== Segment start ==
-- ==== Sys2Proof/Machine/Coll.lean ====
section
/-! DEFINITION. Coll.lean: the collective engine: operations over member lists (14_collectives_meridian.md, R333 to R346). -/

namespace Sys2Proof.Machine

/-! ### Descriptors (R333) and chunks (R334) -/

def dOp (d : List Byte) : Nat := field d 2 1
def dReduce (d : List Byte) : Nat := field d 3 1
def dList (d : List Byte) : Nat := field d 4 2
/-- ALGORITHM DIRECT. -/
def dDirect (d : List Byte) : Bool := field d 6 1 = 1
def dParam (d : List Byte) : Bool := bit (field d 7 1) 0
def dGrad (d : List Byte) : Bool := bit (field d 7 1) 1
def dMasked (d : List Byte) : Bool := bit (field d 7 1) 2
def dGen (d : List Byte) : Nat := field d 8 2
def dLayer (d : List Byte) : Nat := field d 0xA 2
def dRoot (d : List Byte) : Nat := field d 0xC 4
def dLimit (d : List Byte) : Nat := field d 0x10 4
def dLayers (d : List Byte) : Nat := field d 0x14 2
def dCounts (d : List Byte) : Nat := field d 0x18 8
def dIn (d : List Byte) : Desc := parseDesc (sub d 0x20 32)
def dOut (d : List Byte) : Desc := parseDesc (sub d 0x40 32)

/-- The rank that owns tile `t` of `T` in a list of `n`. -/
def chunkOf (T n t : Nat) : Nat := ((t + 1) * n - 1) / T

def rangeTiles (d : Desc) : Nat := d.tr * d.tc
def tileShape (d : Desc) (t : Nat) : Shape := d.shape (t / d.tc) (t % d.tc)
def tileAt (d : Desc) (t : Nat) : Nat := d.addr (t / d.tc) (t % d.tc)
def sealAt (d : Desc) (t : Nat) : Nat := d.sealAddr (t / d.tc) (t % d.tc)

/-! ### Lists, definitions, runs -/

def findList (s : State) (num : Nat) : Option MemberList := s.fab.topo.bind fun t => t.lists.find? fun l => l.num = num

def findDef (s : State) (h : Nat) : Option CollDef := s.coll.defs.find? fun d => d.handle = h
def setDef (s : State) (h : Nat) (f : CollDef → CollDef) : State :=
  { s with coll := { s.coll with defs := s.coll.defs.map fun d => if d.handle = h then f d else d } }
def findRun (s : State) (h : Nat) : Option CollRun := s.coll.runs.find? fun r => r.handle = h
def setRun (s : State) (h : Nat) (f : CollRun → CollRun) : State :=
  { s with coll := { s.coll with runs := s.coll.runs.map fun r => if r.handle = h then f r else r } }

/-- What a running operation needs at hand: descriptor, this module's rank, the members. -/
structure OpCtx where
  h       : Nat
  d       : List Byte
  rank    : Nat
  members : List Nat

def opCtx (s : State) (h : Nat) : Option OpCtx :=
  (findDef s h).bind fun c => (findList s (dList c.desc)).bind fun l => l.rank.map fun r => ⟨h, c.desc, r, l.members⟩

def OpCtx.n (o : OpCtx) : Nat := o.members.length
def OpCtx.next (o : OpCtx) : Nat := (o.rank + 1) % o.n
def OpCtx.prev (o : OpCtx) : Nat := (o.rank + o.n - 1) % o.n
def OpCtx.dev (o : OpCtx) (r : Nat) : Nat := nth o.members r
/-- Tiles of IN. -/
def OpCtx.T (o : OpCtx) : Nat := rangeTiles (dIn o.d)
def OpCtx.owner (o : OpCtx) (t : Nat) : Nat := if dOp o.d = 4 then dRoot o.d else chunkOf o.T o.n t
def OpCtx.reduces (o : OpCtx) : Bool := dOp o.d = 1 || dOp o.d = 3
def OpCtx.gathers (o : OpCtx) : Bool := dOp o.d = 2 || dOp o.d = 3 || dOp o.d = 4
/-- ALL_TO_ALL goes straight to each member whatever ALGORITHM says (R339, log 30). -/
def OpCtx.direct (o : OpCtx) : Bool := dDirect o.d || dOp o.d = 5
/-- Whether this rank gets contributions or partials of tile `t` to merge. -/
def OpCtx.merges (o : OpCtx) (t : Nat) : Bool :=
  o.reduces && 1 < o.n && (if o.direct then o.owner t = o.rank else o.rank ≠ (o.owner t + 1) % o.n)

/-- Tiles that this rank waits for under index `t`. -/
def OpCtx.want (o : OpCtx) (t : Nat) : Nat :=
  (if o.merges t then if o.direct then o.n - 1 else 1 else 0) + (if o.gathers && o.owner t ≠ o.rank then 1 else 0)

/-- Whether rank `q` is expected to send tile `t`, of which `g` tiles from it are verified (R336, R342). -/
def OpCtx.expects (o : OpCtx) (q t g : Nat) : Bool :=
  q ≠ o.rank && q < o.n &&
    if o.direct then g = 0 && ((o.merges t) || (o.gathers && q = o.owner t))
    else q = o.prev && g < o.want t

/-- Ranks that send this one tiles. -/
def OpCtx.senders (o : OpCtx) : List Nat :=
  (List.range o.n).filter fun q => q ≠ o.rank && (dOp o.d = 5 || (List.range o.T).any fun t => o.expects q t 0)

/-- Ranks that this one sends tiles to: those of whose senders it is one. -/
def OpCtx.receivers (o : OpCtx) : List Nat :=
  (List.range o.n).filter fun q => ({ o with rank := q } : OpCtx).senders.contains o.rank

/-! ### Packets (R340) -/

/-- Whether what goes to a module takes version 1 form: it is a T7, or the link toward it is of version 1. -/
def v1Toward (s : State) (dst : Nat) : Bool :=
  isT7 s dst || (pickPort s dst 2).any fun n => n < 36 && (nearAt s n).version = 1

/-- A collective or ring packet of this module. -/
def collPacket (s : State) (type : Byte) (dst item spec0 spec1 rank channel : Nat) (tile : Bool) : Packet :=
  let v1 := v1Toward s dst
  { ownPacket s type dst 2 0 item with
    flags := if v1 then 0 else if tile then 3 else 1
    spec0 := if v1 && tile then 0 else BitVec.ofNat 32 spec0
    spec1 := if v1 then 0 else BitVec.ofNat 24 spec1
    attempt := BitVec.ofNat 8 (attempt s)
    spec2 := BitVec.ofNat 48 (s.job.step % 2 ^ 32 + 2 ^ 32 * s.coll.gen)
    spec3 := BitVec.ofNat 16 rank
    channel := BitVec.ofNat 16 channel }

/-- Sends packets toward a module; none where no port leads there (R322). -/
def sendColl (s : State) (dst : Nat) (ps : List Packet) : Option State := (pickPort s dst 2).map fun port => sendOn s port ps

/-- Sends a tile. -/
def sendTile (s : State) (type : Byte) (dst rank channel : Nat) (x : Outgo) : Option State :=
  let p := collPacket s type dst x.item x.crc.toNat x.shape rank channel true
  sendColl s dst ((slices (if v1Toward s dst then 2048 else 4096) x.bytes).mapIdx fun i c => { p with index := BitVec.ofNat 8 i, payload := c.2 })

/-- GEN, STEP and ATTEMPT of a packet are those of the running step (R342). An operation goes on after its step has failed, until the
rollback (R345). -/
def current (s : State) (p : Packet) : Bool :=
  bits p.spec2.toNat 31 0 = s.job.step % 2 ^ 32 && bits p.spec2.toNat 47 32 = s.coll.gen && p.attempt.toNat = attempt s

/-- A stale packet is discarded and counted. -/
def stale (s : State) : State := stepCount s 12

/-! ### Ends (R345, R346) -/

/-- A pending RESHARD of a job that does not run is installed once nothing of the old generation is in progress (R344). -/
def settleReshard (s : State) : State := if walking s then s else tryInstall s

def dropRun (s : State) (h outcome : Nat) : State :=
  let s := setDef s h fun d => { d with state := 2, outcome }
  { s with coll := { s.coll with runs := s.coll.runs.filter fun r => r.handle ≠ h } }

/-! ### Credits (R341) -/

def mateOf (r : CollRun) (q : Nat) : Mate := (r.mates.find? fun m => m.rank = q).getD ⟨q, 0, 0, 0, (0, 0)⟩
def setMate (s : State) (h q : Nat) (f : Mate → Mate) : State :=
  setRun s h fun r => { r with mates := r.mates.map fun m => if m.rank = q then f m else m }

/-- Slots of 64 KiB of the collective regions, the smaller one's, or of the far collective buffer. -/
def bufferSlots (s : State) (far : Bool) : Nat :=
  if far then s.fab.topo.elim 0 fun t => t.farLen / 65536
  else 16 * min (nth (s.job.partition.getD 0 []) 1) (nth (s.job.partition.getD 1 []) 1)

/-- Senders of an operation that lie on the near or on the far side. -/
def OpCtx.side (s : State) (o : OpCtx) (far : Bool) : List Nat := o.senders.filter fun q => isFar s (o.dev q) = far

def CollRun.share (r : CollRun) (far : Bool) : Nat := if far then r.far else r.near

/-- Slots that no operation in progress has. -/
def slotsFree (s : State) (far : Bool) : Nat :=
  bufferSlots s far - (s.coll.runs.map fun r => (opCtx s r.handle).elim 0 fun o => r.share far * (o.side s far).length).foldl (· + ·) 0

/-- What each sender of an operation that has no slots gets: an equal part of half of the free ones; one where a list has more senders than
the buffer has slots (log 31). -/
def allotted (s : State) (o : OpCtx) (far : Bool) : Nat :=
  let n := (o.side s far).length
  let free := slotsFree s far
  if n = 0 then 0 else if n ≤ free then max 1 (free / 2 / n) else if free = bufferSlots s far then 1 else 0

/-- Gives an operation that has no slots its part. -/
def allot (s : State) (o : OpCtx) : State :=
  let near := allotted s o false
  let far := allotted s o true
  setRun s o.h fun r => { r with near := if r.near = 0 then near else r.near, far := if r.far = 0 then far else r.far }

/-- What the next credit for rank `q` says: its tiles verified, and a LIMIT that leaves the tiles still held here out of its slots. -/
def creditNow (s : State) (o : OpCtx) (r : CollRun) (q : Nat) : Nat × Nat :=
  let m := mateOf r q
  (m.verified, m.verified - (r.held.filter fun y => y.1 = q).length + r.share (isFar s (o.dev q)))

/-- A credit goes to rank `q` when there is something new to say. -/
def sendCredit (s : State) (o : OpCtx) (q : Nat) : State :=
  match findRun s o.h with
  | none => s
  | some r =>
    let now := creditNow s o r q
    if r.share (isFar s (o.dev q)) = 0 || (mateOf r q).told = now then s
    else
      let s := (sendColl s (o.dev q) [collPacket s 0x21 (o.dev q) now.1 now.2 0 o.rank o.h false]).getD s
      setMate s o.h q fun m => { m with told := now }

/-- Credits every sender of an operation. -/
def creditAll (s : State) (o : OpCtx) : State := o.senders.foldl (fun s q => sendCredit s o q) s

/-- Slots that have come free go to the operations that have none. -/
def regrant (s : State) : State :=
  (s.coll.runs.map (·.handle)).foldl (fun s h => (opCtx s h).elim s fun o => creditAll (allot s o) o) s

/-! ### Ends (R345, R346) -/

/-- The entry of an operation completes, or fails the step; one of a step that has failed does neither any more. -/
def endEntry (s : State) (entry : Nat) (ok : Bool) : State :=
  if s.job.walk = [] then s else if ok then completeEntry s entry else failEntry s entry

/-- The operation completes, and with it its entry. -/
def collDone (s : State) (r : CollRun) : State := settleReshard (endEntry (regrant (dropRun s r.handle 0)) r.entry true)

/-- Aborts go to every rank the operation has to do with. -/
def sendAborts (s : State) (o : OpCtx) (r : CollRun) (outcome : Nat) : State :=
  (r.mates.map (·.rank)).foldl (fun s q =>
    (sendColl s (o.dev q) [collPacket s 0x24 (o.dev q) outcome 0 0 o.rank o.h false]).getD s) s

/-- The operation ends with an outcome other than OK, and its mates hear of it. -/
def abortRun (s : State) (r : CollRun) (outcome : Nat) : State :=
  dropRun (match opCtx s r.handle with | some o => sendAborts s o r outcome | none => s) r.handle outcome

/-- An operation that ends so fails its entry. -/
def collFail (s : State) (h outcome : Nat) : State :=
  match findRun s h with
  | none => s
  | some r => settleReshard (endEntry (regrant (abortRun s r outcome)) r.entry false)

/-- Sends what waits, in order, as far as the limits go. -/
def pushOut (s : State) (o : OpCtx) : List Outgo → Option State
  | [] => some s
  | x :: xs =>
    match findRun s o.h with
    | none => some s
    | some r =>
      let m := mateOf r x.rcv
      if x.place.isSome || m.limit ≤ m.sent then pushOut s o xs
      else
        match sendTile s 0x20 (o.dev x.rcv) o.rank o.h x with
        | none => none
        | some s =>
          let s := setMate s o.h x.rcv fun m => { m with sent := m.sent + 1 }
          let sent (y : Outgo) : Outgo :=
            if y.rcv = x.rcv && y.item = x.item && y.place.isNone then { y with place := some m.sent, since := s.time } else y
          let s := setRun s o.h fun r => { r with out := r.out.map sent }
          pushOut (setDef s o.h fun d => { d with sent := d.sent + 1 }) o xs

/-! ### Intake and output (R337, R338, R376) -/

/-- Seal-table entry and tile addresses of the IN that counts: with PARAM, of the side that holds the committed weights (R376). -/
def inDesc (s : State) (d : List Byte) : Desc :=
  let x := dIn d
  let odd := s.res.committed.any fun c => c % 2 = 1
  let inside (w : WSet) : Bool := w.side0 ≤ x.base && x.base < w.side0 + w.len && w.side0 ≤ x.sealOff && x.sealOff < w.side0 + w.len
  match if dParam d && odd then s.res.conf.bind fun c => c.sets.find? inside else none with
  | some w => { x with base := x.base - w.side0 + w.side1, sealOff := x.sealOff - w.side0 + w.side1 }
  | none => x

/-- Whether an element of a tensor lies in the union of a mask record (R222). -/
def inMask (s : State) (layer row col : Nat) : Bool :=
  let m := bits (field s.job.modes (4 * layer) 4) 31 16
  (List.range 4).any fun k =>
    let f (j : Nat) := field s.job.masks (64 * m + 16 * k + 4 * j) 4
    f 0 ≤ row && row < f 1 && f 2 ≤ col && col < f 3

/-- The intake value of a tile: what MASKED leaves of it. A layer that is not partly trained has no mask (log 32). -/
def intakeTile (s : State) (o : OpCtx) (t : Nat) (bs : List Byte) : List Byte :=
  if dMasked o.d && layerMode s (dLayer o.d) = 2 then
    let x := dIn o.d
    let sh := tileShape x t
    let a := bs.toArray
    packTile sh (fun r c => if inMask s (dLayer o.d) (128 * (t / x.tc) + r) (128 * (t % x.tc) + c) then tileCode sh.fmt sh.order a r c else 0)
      (tileScale sh.fmt sh.block a)
  else bs

/-- Reads a tile of IN through the arrival check of R99. -/
def readIn (s : State) (o : OpCtx) (t : Nat) : Got × State :=
  let x := inDesc s o.d
  let sh := tileShape x t
  let a := tileAt x t
  let unit := unitId 7 0 0
  if space a = 2 then readSlotTile s sh a unit true .arrived else readMemTile s sh a (sealAt x t) unit true .arrived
== Segment end ==
* **TASK DIRECTIONS**
Please copy only these lines, exactly: the first line of the records through the line containing "def dDirect (d", ends included.

* **RESPONSE AREA**
-- ==== Sys2Proof/Machine/Coll.lean ====
section
/-! DEFINITION. Coll.lean: the collective engine: operations over member lists (14_collectives_meridian.md, R333 to R346). -/

namespace Sys2Proof.Machine

/-! ### Descriptors (R333) and chunks (R334) -/

def dOp (d : List Byte) : Nat := field d 2 1
def dReduce (d : List Byte) : Nat := field d 3 1
def dList (d : List Byte) : Nat := field d 4 2
/-- ALGORITHM DIRECT. -/
def dDirect (d : List Byte) : Bool := field d 6 1 = 1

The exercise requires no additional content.